The piece of code that I have looks some what like this:

glbl_array = # a 3 Gb array

def my_func( args, def_param = glbl_array):
    #do stuff on args and def_param

if __name__ == '__main__':
  pool = Pool(processes=4)
  pool.map(my_func, range(1000))

Is there a way to make sure (or encourage) that the different processes does not get a copy of glbl_array but shares it. If there is no way to stop the copy I will go with a memmapped array, but my access patterns are not very regular, so I expect memmapped arrays to be slower. The above seemed like the first thing to try. This is on Linux. I just wanted some advice from Stackoverflow and do not want to annoy the sysadmin. Do you think it will help if the the second parameter is a genuine immutable object like glbl_array.tostring().

Asked By: san

||

Answers:

You can use the shared memory stuff from multiprocessing together with Numpy fairly easily:

import multiprocessing
import ctypes
import numpy as np

shared_array_base = multiprocessing.Array(ctypes.c_double, 10*10)
shared_array = np.ctypeslib.as_array(shared_array_base.get_obj())
shared_array = shared_array.reshape(10, 10)

#-- edited 2015-05-01: the assert check below checks the wrong thing
#   with recent versions of Numpy/multiprocessing.
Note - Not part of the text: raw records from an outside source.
-- ==== Sys2Proof/Machine/State.lean ====
section
/-! DEFINITION. The state of the part, block by block (00_scope, Block overview), the reasons a step could stop, and the state
after a power-on reset. Plain data throughout. -/

namespace Sys2Proof.Machine

/-! ### Small collections -/

/-- One item for each port. -/
structure PerPort (α : Type) where
  panel : α
  link : α
  service : α
deriving DecidableEq, Repr

/-- One item for each rotation entry, in position order (R101). -/
structure PerLoad (α : Type) where
  ring : α
  top : α
  bottom : α
  grill : α
  boiler : α
deriving DecidableEq, Repr

/-- One item for each temperature channel (R64). -/
structure PerChannel (α : Type) where
  cav : α
  vent : α
  probe : α
  boil : α
deriving DecidableEq, Repr

/-! ### Enumerated values -/

/-- Heating modes (R18). -/
inductive HeatMode where
  | convect | topBottom | bottom | grill | grillFan | steam | combi
deriving DecidableEq, Repr

/-- Temperature channels (R64), also the sensors of guards. -/
inductive Channel where
  | cav | vent | probe | boil
deriving DecidableEq, Repr

/-- Rotation entries (R101). -/
inductive Load where
  | ring | top | bottom | grill | boiler
deriving DecidableEq, Repr

/-- What a guard tests, with its temperatures (R10); near carries its tolerance. -/
inductive GuardTest where
  | atMost (t1 : Int)
  | atLeast (t1 : Int)
  | near (t1 tolerance : Int)
  | inside (t1 t2 : Int)
  | outside (t1 t2 : Int)
deriving DecidableEq, Repr

/-- One guard entry of a COOK step (1.3). -/
structure Guard where
  sensor : Channel
  test : GuardTest
deriving DecidableEq, Repr

/-- Timeout action of a prompt (R8): CONTINUE or END_RUN. -/
inductive TimeoutAction where
  | goOn | endRun
deriving DecidableEq, Repr

/-- Prompt kinds (R52). -/
inductive PromptKind where
  | addFood | turnFood | insertProbe | checkDoneness | refillTank | pourAgent | rinseTank
deriving DecidableEq, Repr

/-- The sources of prompts (R49). -/
inductive PromptSource where
  | step | probe | water
deriving DecidableEq, Repr

/-- Answers of a port (R52). -/
inductive Answer where
  | confirm | decline | extend
deriving DecidableEq, Repr

/-- Outcomes of a closure (R55). -/
inductive PromptOutcome where
  | confirm | decline | extend | timeout | withdrawn
deriving DecidableEq, Repr

/-- Who closed a prompt (R55). -/
inductive AnsweredBy where
  | panel | link | service | sensor | nobody
deriving DecidableEq, Repr

/-- Run kinds (R20). -/
inductive RunKind where
  | none | cook | descale | rinse
deriving DecidableEq, Repr

/-- Run states (2.2). -/
inductive RunState where
  | idle | preparing | running | doorHeld | paused | ended
deriving DecidableEq, Repr

/-- Phases of a run (R20). -/
inductive Phase where
  | steps | keepWarm
deriving DecidableEq, Repr

/-- End causes (R20). -/
inductive EndCause where
  | completed | stopped | fault | pauseTimeout | promptTimeout | declined | reset
deriving DecidableEq, Repr

/-- Parts of a FLUSH step (R147). -/
inductive FlushPart where
  | fill | hold | drain
deriving DecidableEq, Repr

/-- Steps of the built-in programs (R141). -/
inductive BuiltinStep where
  | drain
  | prompt (kind : PromptKind)
  | fill
  | soak
  | flush
deriving DecidableEq, Repr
That no copy is made
#   is indicated by the fact that the program prints the output shown below.
## No copy was made
##assert shared_array.base.base is shared_array_base.get_obj()

# Parallel processing
def my_func(i, def_param=shared_array):
    shared_array[i,:] = i

if __name__ == '__main__':
    pool = multiprocessing.Pool(processes=4)
    pool.map(my_func, range(10))

    print shared_array

which prints

[[ 0.  0.  0.  0.  0.  0.  0.  0.  0.  0.]
 [ 1.  1.  1.  1.  1.  1.  1.  1.  1.  1.]
 [ 2.  2.  2.  2.  2.  2.  2.  2.  2.  2.]
 [ 3.  3.  3.  3.  3.  3.  3.  3.  3.  3.]
 [ 4.  4.  4.  4.  4.  4.  4.  4.  4.  4.]
 [ 5.  5.  5.  5.  5.  5.  5.  5.  5.  5.]
 [ 6.  6.  6.  6.  6.  6.  6.  6.  6.  6.]
 [ 7.  7.  7.  7.  7.  7.  7.  7.  7.  7.]
 [ 8.  8.  8.  8.  8.  8.  8.  8.  8.  8.]
 [ 9.  9.  9.  9.  9.  9.  9.  9.  9.  9.]]
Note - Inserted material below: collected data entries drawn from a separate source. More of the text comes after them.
-- ==== Sys2Proof/Machine/RunFlow.lean ====
section
/-! DEFINITION. How a run moves (R26 to R35, R42, R60 to R62), how the appliance mode follows it (R165 to R171), and the entry
into the fault hold (R158 to R160): the shared operations that reach across blocks. -/

namespace Sys2Proof.Machine

/-! ### The mode controller (R165 to R171) -/

/-- The cooling fan's test against a CAV value (R166). -/
def coolingFan (cav : Option Int) (s : State) : State :=
  if s.modes.mode = .afterRun then
    s.mapModes fun c =>
      { c with
        fanOut :=
          if c.cooling = some .cooling ∧ s.pins.doorOpen = false ∧ cav.any (fun v => v > 700) = true then 40 else 0 }
  else s

/-- READY is entered from AFTER_RUN when it is COOLED and no after-run drain is owed (R171). -/
def leaveAfterRun (s : State) : State :=
  if s.modes.mode = .afterRun ∧ s.modes.cooling = some .cooled ∧ drainOwed s = false then
    postAll .modeChanged
      (s.mapModes fun c => { c with mode := .ready, idle := some Config.idleSeconds, cooling := none, fanOut := 0 })
  else s

/-- AFTER_RUN is entered (R170): COOLING, or COOLED when CAV already publishes below 700 (R171); an after-run drain is
requested where called for; then the fan and the end of AFTER_RUN are tested. From STANDBY the entry is a wake (R158). The
latest published CAV value is read with any calibration change since the round applied (DEDUCED, log entry 18). -/
def enterAfterRun (drain : Bool) (s : State) : State :=
  let s1 := if s.modes.mode = .standby then wakeRounds s else s
  let s2 := s1.mapModes fun c =>
    { c with
      mode := .afterRun
      idle := none
      cooling := some (if (published s .cav).any (fun v => v < 700) then .cooled else .cooling) }
  let s3 := if s.modes.mode = .afterRun then s2 else postAll .modeChanged s2
  let s4 := if drain then requestAfterRunDrain s3 else s3
  leaveAfterRun (coolingFan (published s .cav) s4)

/-- STANDBY is entered (R66, R81, R168). A round completed before is still owed to the mode controller where it has not taken it
(DESIGN CHOICE, log entry 10). -/
def enterStandby (s : State) : State :=
  postAll .modeChanged
    ((s.mapMeas fun m => { m with schedule := .after (roundPeriod .standby) }).mapModes fun c =>
      { c with mode := .standby, idle := none, fresh := false, fanOut := 0 })

/-- ACTIVE is entered by a taken start (R169): idle timer and cooling state absent, the drain-on-end mark at the value given, and the
fan with the demand unit. R97 holds it at 0 in PREPARING; of a start that goes straight to RUNNING it gives no output before the
first slot start, and the model puts 0 there too (DESIGN CHOICE, log entry 24). -/
def enterActive (drainOnEnd : Bool) (s : State) : State :=
  let s1 := s.mapModes fun c =>
    { c with mode := .active, idle := none, cooling := none, drainOnEnd := drainOnEnd, fanOut := 0 }
  if s.modes.mode = .active then s1 else postAll .modeChanged s1

/-! ### Frame starts and restarts (R86, R87, R102, R103) -/

/-- A frame start: the demand unit computes, the scheduler forms the frame, and the water unit makes its frame test. The first
frame ADMITTED to steam marks a COOK run for an after-run drain (R170). Where one frame start both posts STEAM_WITHHELD (R93) and
ends a COOK fill in WAIT_TANK (R129), the spec gives STEAM_WITHHELD and PROMPT_CLOSED no order; the model posts STEAM_WITHHELD
first (DESIGN CHOICE, log entry 8). -/
def frameStart (s : State) : State :=
  let d := demandAtFrame s
  let s1 := (s.mapDemand fun _ => d).mapSched fun u => u.formFrame d.requests
  let s2 := if d.steam = .withheld then reportWithheld s1 else s1
  let s3 :=
    if d.steam = .admitted ∧ s.run.kind = .cook then s2.mapModes fun c => { c with drainOnEnd := true } else s2
  frameWaterTest s3

/-- A restart (R87): carried out in RUNNING, and otherwise nothing. -/
def restart (s : State) : State := if s.run.state = .running then frameStart s else s

/-! ### Step entry (R28, R33, R34, R144) -/

/-- The timeout action of INSERT_PROBE (R34). -/
def insertProbeAction (duration : Option Nat) : TimeoutAction := if duration = none then .endRun else .goOn

def hasProbeGuard (g : List Guard) : Bool := g.any fun x => x.sensor = .probe

/-- What the entered step raises or asks of the water unit (R28 effect 5, R33, R34, R144). -/
def stepEntryActions (extended : Bool) (s : State) : State :=
  match s.run.kind with
  | .cook =>
    match s.prog.steps[s.run.stepIdx]? with
    | some (.prompt k t a) => raisePrompt k .step t a s
    | some (.cook _ d g) =>
      if hasProbeGuard g ∧ s.meas.present = false ∧ extended = false then
        raisePrompt .insertProbe .probe 600 (insertProbeAction d) s
      else s
    | some (.preheat _) => s
    | some (.rest _ _) => s
    | none => s
  | .descale | .rinse =>
    match (builtinProgram s.run.kind)[s.run.stepIdx]? with
    | some (.prompt k) => raisePrompt k .step 0 .endRun s
    | some .drain => if s.water.op.draining? then s else requestStepDrain s
    | some .fill => requestStepFill s
    | some .flush => requestStepFill (s.mapRun fun r => { r with flushPart := some .fill })
    | some .soak => s
    | none => s
  | .none => s

/-- A step is entered (R28); the EXTEND return enters with an override (R61). The restart comes after the entry's prompts, as
the worked sequences order them (DEDUCED, log entry 8). -/
def enterStep (i : Nat) (override : Option Nat) (s : State) : State :=
  let s1 := s.mapRun fun r =>
    { r with
      stepIdx := i
      stepElapsed := 0
      durOverride := override
      probeDeclined := false
      flushPart := none
      flushHold := 0
      secondDue := false }
  let s2 := s1.mapDemand fun d => { d with reported := false }
  let s3 := withdrawWhere (fun p => p.source = .step || p.source = .probe) s2
  restart (stepEntryActions override.isSome (postAll .stepAdvanced s3))

/-! ### Run end and advance (R29, R35, R42) -/

/-- The run record at a run end (R42 effect 1). -/
def Run.ended (r : Run) (cause : EndCause) : Run :=
  { r with state := .ended, endCause := some cause, held := none, durOverride := none, flushPart := none }

/-- The after-run drain is called for (R170). -/
def drainCalledFor (finalDrain : Bool) (s : State) : Bool :=
  match s.run.kind with
  | .cook => s.modes.drainOnEnd
  | .descale => !finalDrain
  | .rinse => !finalDrain
  | .none => false

/-- The run ends (R42), having done its final drain or not (R154); a round it has not judged stays so (R11). -/
def runEnd (cause : EndCause) (finalDrain : Bool) (s : State) : State :=
  let s1 := (cutLoads (s.mapRun fun r => r.ended cause)).mapMeas Meas.dropJudgement
  let s2 := noteGate (gateWithheld s) (waterRunEnd (withdrawWhere (fun _ => true) s1))
  let s3 := saveAccount s2
  postAll .runChanged (enterAfterRun (drainCalledFor finalDrain s3) s3)

/-- The KEEP_WARM phase is entered (R35). R35 gives the new frame and STEP_ADVANCED no order; that STEP_ADVANCED is posted before
the frame start, whose water test may close a REFILL_TANK prompt, is the model's reading (DEDUCED, log entry 8). -/
def enterKeepWarm (s : State) : State :=
  restart (postAll .stepAdvanced (s.mapRun fun r => { r with phase := .keepWarm, stepElapsed := 0, secondDue := false }))

/-- The current step ends and the run advances (R29, R47, R152, R153); a step that has ended is not ended again. -/
def advance (s : State) : State :=
  if s.run.state.inStep = true ∧ s.run.phase = .steps then
    if s.run.stepIdx + 1 < programLength s then enterStep (s.run.stepIdx + 1) none s
    else
      match s.run.kind with
      | .cook => if s.run.options.keepWarm then enterKeepWarm s else runEnd .completed false s
      | .descale => runEnd .completed true (descaleCompletion s)
      | .rinse => runEnd .completed true (rinseCompletion s)
      | .none => s
  else s

/-! ### Prompt outcomes (R60 to R62) -/

/-- The run controller takes an outcome of a step-source prompt (R60, R61, R149). A PROMPT step that has ended already, in the
KEEP_WARM phase, is not ended again (R29), and an EXTEND taken there makes no return: the model's reading (DEDUCED, log
entry 9). -/
def stepOutcome (k : PromptKind) (o : PromptOutcome) (a : TimeoutAction) (s : State) : State :=
  if s.run.state.inStep then
    match o with
    | .confirm =>
      if k = .pourAgent then advance (requestSave (setRinseOwed true s)) else advance s
    | .decline => if k = .pourAgent then runEnd .declined false s else advance s
    | .extend => if s.run.phase = .steps then enterStep (s.run.stepIdx - 1) (some Config.extendSeconds) s else s
    | .timeout =>
      match a with
      | .goOn => advance s
      | .endRun => runEnd .promptTimeout false s
    | .withdrawn => s
  else s

/-- The run controller takes an outcome of INSERT_PROBE (R34). -/
def probeOutcome (o : PromptOutcome) (a : TimeoutAction) (s : State) : State :=
  if s.run.state.inStep then
    match o with
    | .confirm => s
    | .decline => s.mapRun fun r => { r with probeDeclined := true }
    | .extend => s
    | .timeout =>
      match a with
      | .goOn => s
      | .endRun => runEnd .promptTimeout false s
    | .withdrawn => s
  else s

/-- REFILL_TANK is confirmed (R62): the attempt begins on an OK tank, and otherwise the 30 s wait. -/
def refillConfirmed (s : State) : State :=
  if s.water.op.waitingTank then
    if tankOk s then beginAttempt s else s.mapWater fun w => { w with op := .waitTank true }
  else s

/-- REFILL_TANK is declined or times out (R62, R129): steam is refused for the rest of the run, and a STEP fill so ended is
not made, which ends the run with the cause of R146. -/
def refillRefused (cause : EndCause) (s : State) : State :=
  if s.water.op.waitingTank then
    let s1 := afterIdle (refuseSteam s)
    if s.water.purpose = .step ∧ s.run.state.inStep = true then runEnd cause false s1 else s1
  else s

/-- The water unit takes an outcome of REFILL_TANK (R62). -/
def waterOutcome (o : PromptOutcome) (s : State) : State :=
  match o with
  | .confirm => refillConfirmed s
  | .decline => refillRefused .declined s
  | .timeout => refillRefused .promptTimeout s
  | .extend => s
  | .withdrawn => s

/-- A prompt closes and its outcome is handed to its raiser (R55). -/
def closeAndDeliver (p : Prompt) (o : PromptOutcome) (b : AnsweredBy) (a : TimeoutAction) (s : State) : State :=
  let s1 := closePrompt p o b s
  match p.source with
  | .step => stepOutcome p.kind o a s1
  | .probe => probeOutcome o a s1
  | .water => waterOutcome o s1

/-- The open prompt of a kind, if any, is closed by a sensor (R56). -/
def sensorClosure (k : PromptKind) (s : State) : State :=
  match s.prompts.list.find? (fun p => p.kind = k) with
  | some p => closeAndDeliver p .confirm .sensor p.action s
  | none => s

/-! ### Water steps (R144 to R147) -/

/-- The run controller takes the success of a STEP fill (R146, R147). -/
def stepFillDone (s : State) : State :=
  if s.run.state.inStep then
    match currentBuiltin s with
    | some .fill => advance s
    | some .flush => s.mapRun fun r => { r with flushPart := some .hold, flushHold := 0 }
    | some .drain => s
    | some .soak => s
    | some (.prompt _) => s
    | none => s
  else s

/-- The run controller takes the success of a STEP drain (R145, R147). -/
def stepDrainDone (s : State) : State :=
  if s.run.state.inStep then
    match currentBuiltin s with
    | some .drain => advance s
    | some .flush => if s.run.flushPart = some .drain then advance s else s
    | some .fill => s
    | some .soak => s
    | some (.prompt _) => s
    | none => s
  else s

/-! ### The fault hold (R158 to R160) -/

/-- The capture record of a fault (R159): CAV, BOIL and the round count are those of the latest completed round. -/
def captureOf (k : FaultKind) (s : State) : Capture where
  kind := k
  runKind := if runActive s then s.run.kind else .none
  stepIdx := if runActive s then some s.run.stepIdx else none
  stepElapsed := if runActive s then some s.run.stepElapsed else none
  cav := s.meas.latest.readings.cav.value
  boil := s.meas.latest.readings.boil.value
  roundCount := s.meas.roundCount

/-- The mode at a fault taken with no run (R158, R170). -/
def faultMode (s : State) : State :=
  match s.modes.mode with
  | .standby => enterAfterRun false s
  | .ready => enterAfterRun false s
  | .active => enterAfterRun false s
  | .afterRun => s

/-- A fault taken while the hold is clear (R158). -/
def enterHold (k : FaultKind) (s : State) : State :=
  let s1 := cutLoads (s.mapFaults fun f => { f with hold := true })
  let s2 := noteGate (gateWithheld s) (stopOperation s1)
  let s3 := s2.mapFaults fun f => { f with capture := some (captureOf k s) }
  postAll .faultEntered (if runActive s then runEnd .fault false s3 else faultMode s3)

/-- A fault taken while the hold is set (R160). -/
def laterFault (k : FaultKind) (s : State) : State :=
  postAll .faultEntered (s.mapFaults fun f => { f with later := min (f.later + 1) 15, lastLater := some k })

/-- A fault is taken (R157, R158, R160). -/
def takeFault (k : FaultKind) (s : State) : State := if s.faults.hold then laterFault k s else enterHold k s

/-! ### Starting a run (R26, R143, R169) -/

/-- The run record a start writes (R26). -/
def Run.started (r : Run) (k : RunKind) (p : Port) (fresh : Bool) : Run where
  kind := k
  state := if fresh then .running else .preparing
  phase := .steps
  stepIdx := 0
  stepElapsed := 0
  runElapsed := 0
  held := none
  durOverride := none
  probeDeclined := false
  preheatMark := false
  startedBy := some p
  endCause := none
  flushPart := none
  flushHold := 0
  secondDue := false
  options := r.options
  consent := r.consent

/-- A start is taken, its own drain rule given (R26, R143, R169): the notices go out in the order R26 gives. The WATER_CHANGED of a
change of the gate (R130) has no place in that order: it is posted last, after the STEP_ADVANCED, PROMPT_RAISED and STEAM_WITHHELD
(R93) of an entered step 0 (DESIGN CHOICE, log entry 13). -/
def beginRun (k : RunKind) (p : Port) (drains : State → State) (drainOnEnd : Bool) (s : State) : State :=
  let s1 := postAll .runChanged
    (((s.mapRun fun r => r.started k p s.modes.fresh).mapSched Sched.clearBases).mapWater fun w =>
      { w with declineMark := false })
  let s2 := enterActive drainOnEnd (drains s1)
  noteGate (gateWithheld s) (if s.modes.fresh then enterStep 0 none s2 else s2)

/-- The program steams: a step with a stored steam level above 0 (R25 check 6). -/
def Step.steams : Step → Bool
  | .preheat h => h.steam > 0
  | .cook h _ _ => h.steam > 0
  | .prompt _ _ _ => false
  | .rest _ _ => false

def programSteams (s : State) : Bool := s.prog.steps.any Step.steams

/-- An after-run drain is dropped (R169). -/
def dropDrain (s : State) : State :=
  let s1 := s.mapWater fun w => { w with drainPending := false }
  if s.water.op.draining? then toIdle s1 else s1

/-- An after-run drain is taken over by step 0 (R143). -/
def takeOverDrain (s : State) : State :=
  s.mapWater fun w =>
    { w with drainPending := false, purpose := if w.op.draining? then .step else w.purpose }

end Sys2Proof.Machine
end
However, Linux has copy-on-write semantics on fork(), so even without using multiprocessing.Array, the data will not be copied unless it is written to.

Answered By: pv.

For those stuck using Windows, which does not support fork() (unless using CygWin), pv's answer does not work. Globals are not made available to child processes.

Instead, you must pass the shared memory during the initializer of the Pool/Process as such:

#! /usr/bin/python

import time

from multiprocessing import Process, Queue, Array

def f(q,a):
    m = q.get()
    print m
    print a[0], a[1], a[2]
    m = q.get()
    print m
    print a[0], a[1], a[2]

if __name__ == '__main__':
    a = Array('B', (1, 2, 3), lock=False)
    q = Queue()
    p = Process(target=f, args=(q,a))
    p.start()
    q.put([1, 2, 3])
    time.sleep(1)
    a[0:3] = (4, 5, 6)
    q.put([4, 5, 6])
    p.join()

(it's not numpy and it's not good code but it illustrates the point 😉

Answered By: Brian White

The following code works on Win7 and Mac (maybe on linux, but not tested).

import multiprocessing
import ctypes
import numpy as np

#-- edited 2015-05-01: the assert check below checks the wrong thing
#   with recent versions of Numpy/multiprocessing. That no copy is made
#   is indicated by the fact that the program prints the output shown below.
## No copy was made
##assert shared_array.base.base is shared_array_base.get_obj()

shared_array = None

def init(shared_array_base):
    global shared_array
    shared_array = np.ctypeslib.as_array(shared_array_base.get_obj())
    shared_array = shared_array.reshape(10, 10)

# Parallel processing
def my_func(i):
    shared_array[i, :] = i

if __name__ == '__main__':
    shared_array_base = multiprocessing.Array(ctypes.c_double, 10*10)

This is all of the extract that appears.